_WORK REQUIRED:_
Give the total of lines holding the word "this" in the records below, and nothing else.
---+---
-- ==== Sys2Proof/Laws/Memory.lean ====
section
/-! SUPPORT. The memories: what a write leaves, that every operation keeps the canonical form, and what a read
of several bytes gives. -/

namespace Sys2Proof.Machine

/-! ## One byte -/

theorem memFind_memWrite_self (a : Nat) (b : Byte) (m : List Host.Cell) :
    memFind a (memWrite a b m) = some b := by
  induction m with
  | nil => simp [memWrite, memFind]
  | cons c m ih =>
    unfold memWrite; split
    · simp [memFind]
    · split
      · simp [memFind]
      · rw [memFind, if_neg (by omega), ih]

theorem memFind_memWrite_ne {a x : Nat} (h : x ≠ a) (b : Byte) (m : List Host.Cell) :
    memFind x (memWrite a b m) = memFind x m := by
  induction m with
  | nil => simp [memWrite, memFind, Ne.symm h]
  | cons c m ih =>
    unfold memWrite; split
    · rw [memFind, if_neg (by simpa using Ne.symm h)]
    · split
      · subst_vars; rw [memFind, if_neg (by simpa using Ne.symm h), memFind, if_neg (Ne.symm h)]
      · rw [memFind, memFind, ih]

theorem mem_memWrite {a : Nat} {b : Byte} {m : List Host.Cell} {c : Host.Cell} (h : c ∈ memWrite a b m) :
    c = (a, b) ∨ c ∈ m := by
  induction m with
  | nil => simp [memWrite] at h; exact .inl h
  | cons d m ih =>
    unfold memWrite at h; split at h
    · simpa using h
    · split at h
      · simp only [List.mem_cons] at h ⊢; tauto
      · simp only [List.mem_cons] at h ⊢
        rcases h with h | h
        · exact .inr (.inl h)
        · rcases ih h with h | h
          · exact .inl h
          · exact .inr (.inr h)

theorem memWrite_wf {m : List Host.Cell} (h : Memory.wf m) (a : Nat) (b : Byte) : Memory.wf (memWrite a b m) := by
  induction m with
  | nil => simp [memWrite, Memory.wf]
  | cons c m ih =>
    have hm := List.pairwise_cons.mp h
    unfold memWrite; split
    · refine List.pairwise_cons.mpr ⟨fun d hd => ?_, h⟩
      rcases List.mem_cons.mp hd with rfl | hd
      · assumption
      · exact Nat.lt_trans ‹_› (hm.1 d hd)
    · split
      · refine List.pairwise_cons.mpr ⟨fun d hd => ?_, hm.2⟩
        have := hm.1 d hd; simpa [‹a = c.1›] using this
      · refine List.pairwise_cons.mpr ⟨fun d hd => ?_, ih hm.2⟩
        rcases mem_memWrite hd with rfl | hd
        · show c.1 < a; omega
        · exact hm.1 d hd

theorem memWrite_within {m : List Host.Cell} {cap a : Nat} (h : Memory.within cap m) (ha : a < cap) (b : Byte) :
    Memory.within cap (memWrite a b m) := by
  intro c hc
  rcases mem_memWrite hc with rfl | hc
  · exact ha
  · exact h c hc

/-! ## A byte string -/

theorem memWriteBytes_wf {m : List Host.Cell} (h : Memory.wf m) (a : Nat) (bs : List Byte) :
    Memory.wf (memWriteBytes a bs m) := by
  induction bs generalizing a m with
  | nil => exact h
  | cons b bs ih => exact ih (memWrite_wf h a b) _

theorem memWriteBytes_within {m : List Host.Cell} {cap a : Nat} {bs : List Byte} (h : Memory.within cap m)
    (ha : a + bs.length ≤ cap) : Memory.within cap (memWriteBytes a bs m) := by
  induction bs generalizing a m with
  | nil => exact h
  | cons b bs ih =>
    simp only [List.length_cons] at ha
    exact ih (memWrite_within h (by omega) b) (by omega)

/-- A store leaves every address outside it alone. -/
theorem memFind_memWriteBytes_outside {a x : Nat} {bs : List Byte} (h : x < a ∨ a + bs.length ≤ x)
    (m : List Host.Cell) : memFind x (memWriteBytes a bs m) = memFind x m := by
  induction bs generalizing a m with
  | nil => rfl
  | cons b bs ih =>
    simp only [List.length_cons] at h
    rw [memWriteBytes, ih (by omega), memFind_memWrite_ne (by omega)]

/-- A store leaves its bytes. -/
theorem memFind_memWriteBytes_inside {a i : Nat} {bs : List Byte} (h : i < bs.length) (m : List Host.Cell) :
    memFind (a + i) (memWriteBytes a bs m) = some bs[i] := by
  induction bs generalizing a i m with
  | nil => simp at h
  | cons b bs ih =>
    rw [memWriteBytes]
    match i with
    | 0 => rw [memFind_memWriteBytes_outside (by omega)]; simp [memFind_memWrite_self]
    | i + 1 =>
      have := ih (a := a + 1) (i := i) (by simpa using h) (memWrite a b m)
      simpa [Nat.add_assoc, Nat.add_comm 1 i] using this

theorem memory_filter_wf {m : List Host.Cell} (h : Memory.wf m) (p : Host.Cell → Bool) : Memory.wf (m.filter p) :=
  List.Pairwise.filter p h

theorem memory_filter_within {m : List Host.Cell} {cap : Nat} (h : Memory.within cap m) (p : Host.Cell → Bool) :
    Memory.within cap (m.filter p) := fun c hc => h c (List.mem_filter.mp hc).1

@[simp] theorem filter_below_zero (m : List Host.Cell) : (m.filter fun c => c.1 < 0) = [] := by simp

theorem memFind_filter_below {x keep : Nat} (h : x < keep) (m : List Host.Cell) :
    memFind x (m.filter fun c => c.1 < keep) = memFind x m := by
  induction m with
  | nil => rfl
  | cons c m ih =>
    by_cases hc : c.1 < keep
    · simp only [List.filter_cons, hc, decide_true, if_true, memFind, ih]
    · simp only [List.filter_cons, hc, decide_false, memFind]
      rw [if_neg (by simp), if_neg (by omega), ih]

/-! ## Reading -/

@[simp] theorem memRead_length (s : State) (a n : Nat) : (s.memRead a n).length = n := by
  induction n generalizing a with
  | zero => rfl
  | succ n ih => simp [State.memRead, ih]

@[simp] theorem scratchRead_length (s : State) (a n : Nat) : (s.scratchRead a n).length = n := by
  induction n generalizing a with
  | zero => rfl
  | succ n ih => simp [State.scratchRead, ih]

theorem memRead_getElem (s : State) (a n i : Nat) (h : i < (s.memRead a n).length) :
    (s.memRead a n)[i] = s.readBuf (a + i) := by
  induction n generalizing a i with
  | zero => simp [State.memRead] at h
  | succ n ih =>
    match i with
    | 0 => simp [State.memRead]
    | i + 1 =>
      simp only [State.memRead, List.getElem_cons_succ]
      rw [ih]; congr 1; omega

theorem scratchRead_getElem (s : State) (a n i : Nat) (h : i < (s.scratchRead a n).length) :
    (s.scratchRead a n)[i] = s.readScratch (a + i) := by
  induction n generalizing a i with
  | zero => simp [State.scratchRead] at h
  | succ n ih =>
    match i with
    | 0 => simp [State.scratchRead]
    | i + 1 =>
      simp only [State.scratchRead, List.getElem_cons_succ]
      rw [ih]; congr 1; omega

/-- A read depends on the bytes it covers only. -/
theorem memRead_congr {s t : State} {a n : Nat} (h : ∀ i, i < n → s.readBuf (a + i) = t.readBuf (a + i)) :
    s.memRead a n = t.memRead a n := by
  induction n generalizing a with
  | zero => rfl
  | succ n ih =>
    simp only [State.memRead]
    rw [show s.readBuf a = t.readBuf a from h 0 (by omega),
      ih fun i hi => by simpa [Nat.add_assoc, Nat.add_comm 1 i] using h (i + 1) (by omega)]

theorem scratchRead_congr {s t : State} {a n : Nat} (h : ∀ i, i < n → s.readScratch (a + i) = t.readScratch (a + i)) :
    s.scratchRead a n = t.scratchRead a n := by
  induction n generalizing a with
  | zero => rfl
  | succ n ih =>
    simp only [State.scratchRead]
    rw [show s.readScratch a = t.readScratch a from h 0 (by omega),
      ih fun i hi => by simpa [Nat.add_assoc, Nat.add_comm 1 i] using h (i + 1) (by omega)]

/-- A part of a read is a read. -/
theorem memRead_drop_take (s : State) (a n i k : Nat) (h : i + k ≤ n) :
    ((s.memRead a n).drop i).take k = s.memRead (a + i) k := by
  apply List.ext_getElem
  · simp; omega
  · intro j h1 h2
    simp only [List.getElem_take, List.getElem_drop, memRead_getElem]
    congr 1; omega

end Sys2Proof.Machine
end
---+---
_WRITTEN RESPONSE:_
2